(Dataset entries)
───

-- ==== Sys2Proof/Tests/Slice0.lean ====
section
/-! SUPPORT. The tests of this model: ill-formed terms that WellFormed refuses; words of the spec and one word for each row of the opcode
table, decoded; a witness for every statement that has hypotheses; single steps with values of the spec. -/

namespace Sys2Proof.Tests

open Sys2Proof Sys2Proof.Machine

set_option Elab.async false

/-! ## Ill-formed terms, which the check refuses (R26, R37, R42) -/

/-- One term for each check of WellFormed: fields out of range, odd numbers where a pair is named, an empty set, a reserved type. -/
theorem test_ill_formed :
    ([.mode { s := false, g := false, t := false, m := false, x := false, p := 0, n := false, e := 0, r := 0, a := false, f := false, l := false, c := 0 },
      .mode { s := false, g := false, t := true, m := false, x := false, p := 1, n := false, e := 0, r := 0, a := false, f := false, l := false, c := 0 },
      .mode { s := false, g := false, t := true, m := false, x := false, p := 0, n := false, e := 9, r := 0, a := false, f := false, l := false, c := 0 },
      .jmp { s := false, a := 3 }, .callr { s := false, a := 5 }, .regang { s := false, i := 0, t := false, c := 7 }, .split { s := false, w := 6 },
      .fuse { s := false, d := 28, w := 0 }, .widthq { s := false, d := 28 }, .barSync { s := false, b := 17 }, .barArv { s := false, d := 29, b := 0 },
      .srd { s := false, d := 30, n := 0 }, .icmp { s := false, d := 0, a := 0, b := 0, x := false, y := false, n := false, r := 6 },
      .sadd { s := false, d := 0, a := 0, b := 32 }, .redux { s := false, d := 0, a := 0, o := 0, x := false, m := false }] : List Instr).map Instr.wf =
      List.replicate 14 false ++ [true] := by decide +kernel

/-- The same for the memory, time and engine words, the matrix stream and the spokes. -/
theorem test_ill_formed_memory :
    ([.ld { s := false, d := 1, a := 0, b := 0, w := 3, p := 0 }, .ld { s := false, d := 2, a := 0, b := 0, w := 4, p := 0 },
      .ld { s := false, d := 0, a := 0, b := 1, w := 2, p := 0 }, .ld { s := false, d := 0, a := 1, b := 31, w := 2, p := 0 },
      .ld { s := false, d := 0, a := 0, b := 0, w := 2, p := 3 }, .ld { s := false, d := 0, a := 0, b := 0, w := 5, p := 0 },
      .st { s := false, d := 0, a := 0, b := 0, w := 2, p := 2 }, .lds { s := false, d := 0, a := 0, b := 0, w := 2, k := true },
      .atom { s := false, d := 0, a := 0, b := 0, w := 4, f := 0, o := 0 }, .red { s := false, d := 0, a := 0, b := 0, w := 6, f := 0, o := 0 },
      .red { s := false, d := 0, a := 0, b := 0, w := 2, f := 0, o := 1 }, .atoms { s := false, d := 0, a := 0, b := 0, w := 3, f := 0, n := false },
      .time { s := false, d := 1 }, .locq { s := false, d := 0, a := 1 }, .cpTensor { s := false, h := 0, c := 0, l := 1 },
      .treeRel { s := false, d := 1, a := 0 }, .mbr { s := false, n := 6, c := 0, o := 0 }, .mst { s := false, t := 0, f := 0, r := 5, x := false, a := 0, b := 0, c := false }] :
      List Instr).map Instr.wf = List.replicate 18 false := by decide +kernel

/-- A compressed load of a register that no 16-bit encoding names, a reserved CSR, a shift by 64, an odd branch. -/
theorem test_ill_formed_spoke :
    Instr.wf (.spokeLoad { c := true, rd := 5, rs1 := 8, imm := 0, w := 2, u := false }) = false ∧
    Instr.wf (.spokeLoad { c := false, rd := 5, rs1 := 8, imm := 0, w := 3, u := true }) = false ∧
    Instr.wf (.spokeStore { c := true, rs1 := 8, rs2 := 9, imm := 2, w := 2 }) = false ∧
    Instr.wf (.spokeCsrRead { clear := false, rd := 1, csr := 0xC03 }) = false ∧
    Instr.wf (.spokeCpTensor { a := 1, b := 30 }) = false ∧
    Instr.wf (.spokeOtherInstruction false (.imm .slli 1 1 64)) = false ∧
    Instr.wf (.spokeOtherInstruction false (.branch .eq 1 2 1)) = false ∧
    Instr.wf (.spokeOtherInstruction true (.auipc 1 0)) = false := by decide +kernel

/-! ## Words written out from the encodings, which decode to what they stand for -/

/-- Words of the sequencer and the vector engine that the spec prints beside their mnemonics (R97, R101, R107, R113, R135 to R139, R147 to R164 and the listing of the command core's chapter). -/
theorem test_words_printed_warp :
    ([0x8A000120, 0x8A000160, 0x8C000001, 0x8C28000C, 0x8C300010, 0x0E084186, 0x0E004010, 0x90000000,
     0x90202001, 0x10002202, 0x9030428F, 0x90002283, 0x96008000, 0x96000001, 0x95300001, 0x14048008,
     0xFC200000, 0xFC300001, 0x98080000, 0x98490482, 0x98490008, 0x1C10828A, 0xA6102100, 0xA8204182,
     0xA8288013, 0xA830A01B, 0xBE209FFF, 0x2E40E184, 0x30206007] : List Word).map (fun w => decodeWarp false w 0 0) =
    [.regang { s := true, i := 1, t := false, c := 2 },
     .regang { s := true, i := 1, t := false, c := 6 },
     .split { s := true, w := 1 },
     .fuse { s := true, d := 5, w := 4 },
     .widthq { s := true, d := 6 },
     .por { s := false, d := 1, a := 2, b := 3, x := true, y := false },
     .deact { s := false, n := false, a := 2 },
     .barSync { s := true, b := 0 },
     .barArv { s := true, d := 4, b := 1 },
     .barWait { s := false, b := 1, a := 4 },
     .barFold { s := true, d := 6, b := 2, a := 5, o := 7 },
     .barCnt { s := true, b := 1, a := 5 },
     .trap { s := true, a := 4 },
     .tret { s := true },
     .srd { s := true, d := 6, n := 1 },
     .swr { s := false, a := 4, n := 8 },
     .l1wbinv { s := true, d := 4 },
     .xlflush { s := true, d := 6 },
     .add { s := true, d := 1, a := 0, b := 0, x := false, y := false },
     .mul { s := true, d := 9, a := 8, b := 9, x := false, y := false },
     .abs { s := true, d := 9, a := 8, x := false },
     .icmp { s := false, d := 2, a := 4, b := 5, x := false, y := false, n := true, r := 2 },
     .cvt { s := true, d := 2, a := 1, c := 0, e := 2, x := false, h := false, k := false },
     .nenc { s := true, d := 4, a := 2, b := 3, x := false, y := false, t := 2 },
     .pack { s := true, d := 5, a := 4, m := false, x := false, w := 3 },
     .unpack { s := true, d := 6, a := 5, m := false, x := false, w := 3 },
     .saddi { s := true, d := 4, a := 4, i := -1 },
     .matchAny { s := false, d := 8, a := 7, e := 3, x := false, m := false },
     .redux { s := false, d := 4, a := 3, x := false, m := false, o := 7 }] := by decide +kernel

/-- Words of the load-store, home, time, translation and matrix chapters that the spec prints beside their mnemonics (R170 to R187, R207, R227, R243, R264, R269, R270). -/
theorem test_words_printed_mem :
    ([0xC040C400, 0x44C28984, 0x4C495F48, 0xC4F2BF40, 0x4AF2A640, 0xCE000000, 0xCE000010, 0xCE28E452,
     0xD2200001, 0x5200C002, 0xD2414603, 0xD0200000, 0xD0008001, 0xD0300005, 0xD040C008, 0xD420C400,
     0xD420C401, 0xD428C002, 0x5440C003, 0xD6408001, 0xD848C003, 0xDA00A001] : List Word).map (fun w => decodeWarp false w 0 0) =
    [.ld { s := true, d := 8, a := 6, b := 4, w := 0, p := 0 },
     .sts { s := false, d := 24, a := 20, b := 9, w := 4 },
     .atoms { s := false, d := 9, a := 10, b := 31, w := 2, n := true, f := 0 },
     .lds { s := true, d := 30, a := 21, b := 31, w := 2, k := false },
     .red { s := false, d := 30, a := 21, b := 6, w := 2, o := 0, f := 0 },
     .fenceRel { s := true, c := 0 },
     .fenceRel { s := true, c := 2 },
     .ldAcq { s := true, d := 5, a := 7, b := 4, w := 0, c := 2 },
     .ctrdG { s := true, d := 4 },
     .ctjoin { s := false, a := 6 },
     .regmode { s := true, d := 8, a := 10, b := 12 },
     .time { s := true, d := 4 },
     .twait { s := true, a := 4 },
     .mteps { s := true, d := 6, c := 1 },
     .locq { s := true, d := 8, a := 6 },
     .geninc { s := true, d := 4, a := 6, b := 8 },
     .genwait { s := true, d := 4, a := 6, b := 8 },
     .genrd { s := true, d := 5, a := 6 },
     .xlat { s := false, d := 8, a := 6 },
     .qpop { s := true, d := 8, e := 4, t := true },
     .mtrd { s := true, d := 9, a := 6, x := false, t := 3 },
     .msig { s := true, k := 0, a := 5 }] := by decide +kernel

───

ABOUT THIS EXERCISE :: Your task is to retype the entries verbatim, starting with the line that holds "false, p := 1, n" and stopping after the line that holds "false, b := 17".

WRITTEN RESPONSE ::
      .mode { s := false, g := false, t := true, m := false, x := false, p := 1, n := false, e := 0, r := 0, a := false, f := false, l := false, c := 0 },
      .mode { s := false, g := false, t := true, m := false, x := false, p := 0, n := false, e := 9, r := 0, a := false, f := false, l := false, c := 0 },
      .jmp { s := false, a := 3 }, .callr { s := false, a := 5 }, .regang { s := false, i := 0, t := false, c := 7 }, .split { s := false, w := 6 },
      .fuse { s := false, d := 28, w := 0 }, .widthq { s := false, d := 28 }, .barSync { s := false, b := 17 }, .barArv { s := false, d := 29, b := 0 },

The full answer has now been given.